What to produce: Lines from the beginning of the data below through the one containing "or linked. -/" are to be printed exactly as they appear.

-=-=-

-- ==== Sys2Proof/Machine/Link.lean ====
section
/-! DEFINITION. What every frame meets at a jetty (R375, R383, R384, R389, R390): acceptance or discard, timestamps,
wire time, and SITESTOP frames (R36). -/

namespace Sys2Proof.Machine

def jetSrc (j : Nat) : Nat := 0x4000 + j

/-! ### Timestamps (R390) -/

/-- Site time now less a latency in units of 16 ticks (2 ps): the difference is formed on extended site time and rounded
down (assumption 25). -/
def State.stamp (s : State) (lat : Nat) : BitVec 64 :=
  let t : Int := s.tim.ext s.tim.frc
  BitVec.ofInt 64 ((t - (lat * 2 ^ 57 / 1000000000000 : Nat)) / 2 ^ 24)

/-- A timestamp enters JTSLOG (R390). -/
def State.jtsLog (s : State) (j dir seq typ : Nat) (t : BitVec 64) : State :=
  let e := s.fld (jetBase j) F.JTSIDX_NEXT
  let a := jetBase j + F.JTSLOG_TIMELO.off + 16 * e
  (s.wrs a [t.setWidth 32, (t >>> 32).setWidth 32, BitVec.ofNat 32 (seq + dir * 2 ^ 16 + typ * 2 ^ 24)]).addMod (jetBase j)
    F.JTSIDX_NEXT 1

/-- The transmit timestamp of a frame whose SOF leaves now, logged if TSREQ is set. -/
def State.txStamp (s : State) (j : Nat) (f : Frame) : State × BitVec 64 :=
  let t := s.stamp (s.fld (jetBase j) F.JLAT_TX)
  (if f.flags.testBit 3 then s.jtsLog j 0 f.seq f.typ t else s, t)

/-! ### Sending -/

/-- Put a frame at the end of the CTRL queue of a jetty that is in survey or linked. -/
def State.pushCtrl (s : State) (j typ flags rtag : Nat) (arg : BitVec 64) (payload : List Byte) : State :=
  if s.fld (jetBase j) F.JSTAT_STATE = 2 ∨ s.linked j then
    let q := s.j j
    s.setJ j { q with ctrl := q.ctrl ++ [⟨typ, flags, q.txSeq, rtag, arg, payload⟩], txSeq := (q.txSeq + 1) % 65536 }
  else s

/-- Queue a best-effort frame of a source. -/
def State.pushBe (s : State) (j src typ flags seq rtag : Nat) (arg : BitVec 64) (payload : List Byte) : State :=
  if s.linked j then
    let q := s.j j
    s.setJ j { q with be := q.be ++ [(src, ⟨typ, flags, seq, rtag, arg, payload⟩)] }
  else s

/-- SITESTOP frames for a ring site tag on a ring jetty: two copies (R36, R384). -/
def State.sendSitestop (s : State) (j tag code : Nat) : State :=
  (s.sendCtrl j 0x1B tag (BitVec.ofNat 64 code) []).sendCtrl j 0x1B tag (BitVec.ofNat 64 code) []

/-- SITESTOP frames for a tag on both ring jetties. -/
def State.sitestopBoth (s : State) (tag code : Nat) : State := (s.sendSitestop 1 tag code).sendSitestop 2 tag code

/-! ### The launch queue (R391) -/

/-- 2 µs in site-time units, rounded up. -/
def twoMicro : Nat := 8590

def insertLaunch (x : JLaunch) : List JLaunch → List JLaunch
  | [] => [x]
  | y :: l => if timeGe x.time y.time then y :: insertLaunch x l else x :: y :: l

/-- Queue a frame for a launch time: 0, or the LAST code that refuses it (3 PAST, 4 LINKDOWN, 5 FULL). -/
def State.launchAdd (s : State) (j : Nat) (t : BitVec 64) (f : Frame) : State × Nat :=
  let q := s.j j
  if !s.linked j then (s, 4)
  else if 8 ≤ q.launches.length then (s, 5)
  else if !timeGe t (s.now + BitVec.ofNat 64 twoMicro) then (s, 3)
  else (s.setJ j { q with launches := insertLaunch ⟨t, f⟩ q.launches }, 0)

/-! ### Receiving (R383, R384) -/

/-- What Table 15.5 gives for a TYPE: classes admitted, payload length admitted, reserved part of ARG. -/
def frameForm (typ : Nat) (f : RxFrame) : Bool :=
  let cls := f.flags.toNat % 4
  let n := f.payload.length
  let a := f.arg.toNat
  match typ with
  | 0x01 => cls ≤ 1 && decide (a < 2 ^ 48) && decide (0 < n)
  | 0x02 => cls == 0 && n == 0 && decide (a < 2 ^ 61) && decide (1 ≤ a / 2 ^ 48) && decide (a / 2 ^ 48 ≤ 4096)
  | 0x08 => cls ≤ 1 && n == 8 && decide (a < 2 ^ 16)
  | 0x10 => cls == 2 && n == 64 && a == 0
  | 0x11 => cls == 2 && n == 0 && decide (a < 2 ^ 16)
  | 0x18 => cls == 2 && n == 32 && decide (a < 2 ^ 24)
  | 0x19 => cls == 2 && n == 16 && decide (a < 2 ^ 8)
  | 0x1B => cls == 2 && n == 0
  | 0x20 => cls == 1
  | _ => cls ≤ 2

/-- The receiver keeps the frame. -/
def rxOk (f : RxFrame) (typ : Nat) : Bool :=
  f.good && decide (f.flags.toNat < 16) && f.payload.length % 4 == 0 && decide (f.payload.length ≤ 4096) && frameForm typ f

/-- A discarded frame (R384): counted, FRAME_CRC on the first after a read of JCNT; discards of one second (R394). -/
def State.rxDiscard (s : State) (j : Nat) : State :=
  let s := s.addSat (jetBase j) F.JCNT_CRCERR 1
  let q := s.j j
  let fresh : Bool := decide (3200000000 ≤ (s.tim.frc - q.discardFrom).toNat)
  let s := s.setJ j { q with crcRaised := true, discards := if fresh then 1 else q.discards + 1,
                             discardFrom := if fresh then s.tim.frc else q.discardFrom }
  if q.crcRaised then s else s.notice 0x0F04 (jetSrc j)

/-- A frame reaches jetty j: true if it is to be acted on. The receiver frees its units, those of a MSG once its
token is accepted (R386); a frame with TSREQ set is timestamped. -/
def State.rx (s : State) (j typ : Nat) (f : RxFrame) : State × Bool :=
  let st := s.fld (jetBase j) F.JSTAT_STATE
  if ¬ (st = 3 ∨ (st = 2 ∧ (typ = 0x10 ∨ typ = 0x11))) then (s, false)
  else
    let units := (s.wireBytes j f.payload.length + 63) / 64
    let s := if typ = 8 ∧ rxOk f typ then s else s.freeUnits j (f.flags.toNat % 4) units
    if !rxOk f typ then (s.rxDiscard j, false)
    else if f.flags.getLsbD 3 then
      (s.jtsLog j 1 f.seq.toNat typ (s.stamp (s.fld (jetBase j) F.JLAT_RX)), true)
    else (s, true)

/-- Wire time of n wire bytes on jetty j at its rate and width, in units of 2^-56 s: ten bits a byte. -/
def State.wireTime (s : State) (j n : Nat) : Nat :=
  let gbps10 := match s.fld (jetBase j) F.JSTAT_RATE with | 1 => 100 | 2 => 160 | 3 => 250 | _ => 320
  n * 10 * 10 * 2 ^ 56 / (gbps10 * 1000000000 * max 1 (s.fld (jetBase j) F.JSTAT_WIDTH))

end Sys2Proof.Machine
end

-=-=-

Response:
-- ==== Sys2Proof/Machine/Link.lean ====
section
/-! DEFINITION. What every frame meets at a jetty (R375, R383, R384, R389, R390): acceptance or discard, timestamps,
wire time, and SITESTOP frames (R36). -/

namespace Sys2Proof.Machine

def jetSrc (j : Nat) : Nat := 0x4000 + j

/-! ### Timestamps (R390) -/

/-- Site time now less a latency in units of 16 ticks (2 ps): the difference is formed on extended site time and rounded
down (assumption 25). -/
def State.stamp (s : State) (lat : Nat) : BitVec 64 :=
  let t : Int := s.tim.ext s.tim.frc
  BitVec.ofInt 64 ((t - (lat * 2 ^ 57 / 1000000000000 : Nat)) / 2 ^ 24)

/-- A timestamp enters JTSLOG (R390). -/
def State.jtsLog (s : State) (j dir seq typ : Nat) (t : BitVec 64) : State :=
  let e := s.fld (jetBase j) F.JTSIDX_NEXT
  let a := jetBase j + F.JTSLOG_TIMELO.off + 16 * e
  (s.wrs a [t.setWidth 32, (t >>> 32).setWidth 32, BitVec.ofNat 32 (seq + dir * 2 ^ 16 + typ * 2 ^ 24)]).addMod (jetBase j)
    F.JTSIDX_NEXT 1

/-- The transmit timestamp of a frame whose SOF leaves now, logged if TSREQ is set. -/
def State.txStamp (s : State) (j : Nat) (f : Frame) : State × BitVec 64 :=
  let t := s.stamp (s.fld (jetBase j) F.JLAT_TX)
  (if f.flags.testBit 3 then s.jtsLog j 0 f.seq f.typ t else s, t)

/-! ### Sending -/

/-- Put a frame at the end of the CTRL queue of a jetty that is in survey or linked. -/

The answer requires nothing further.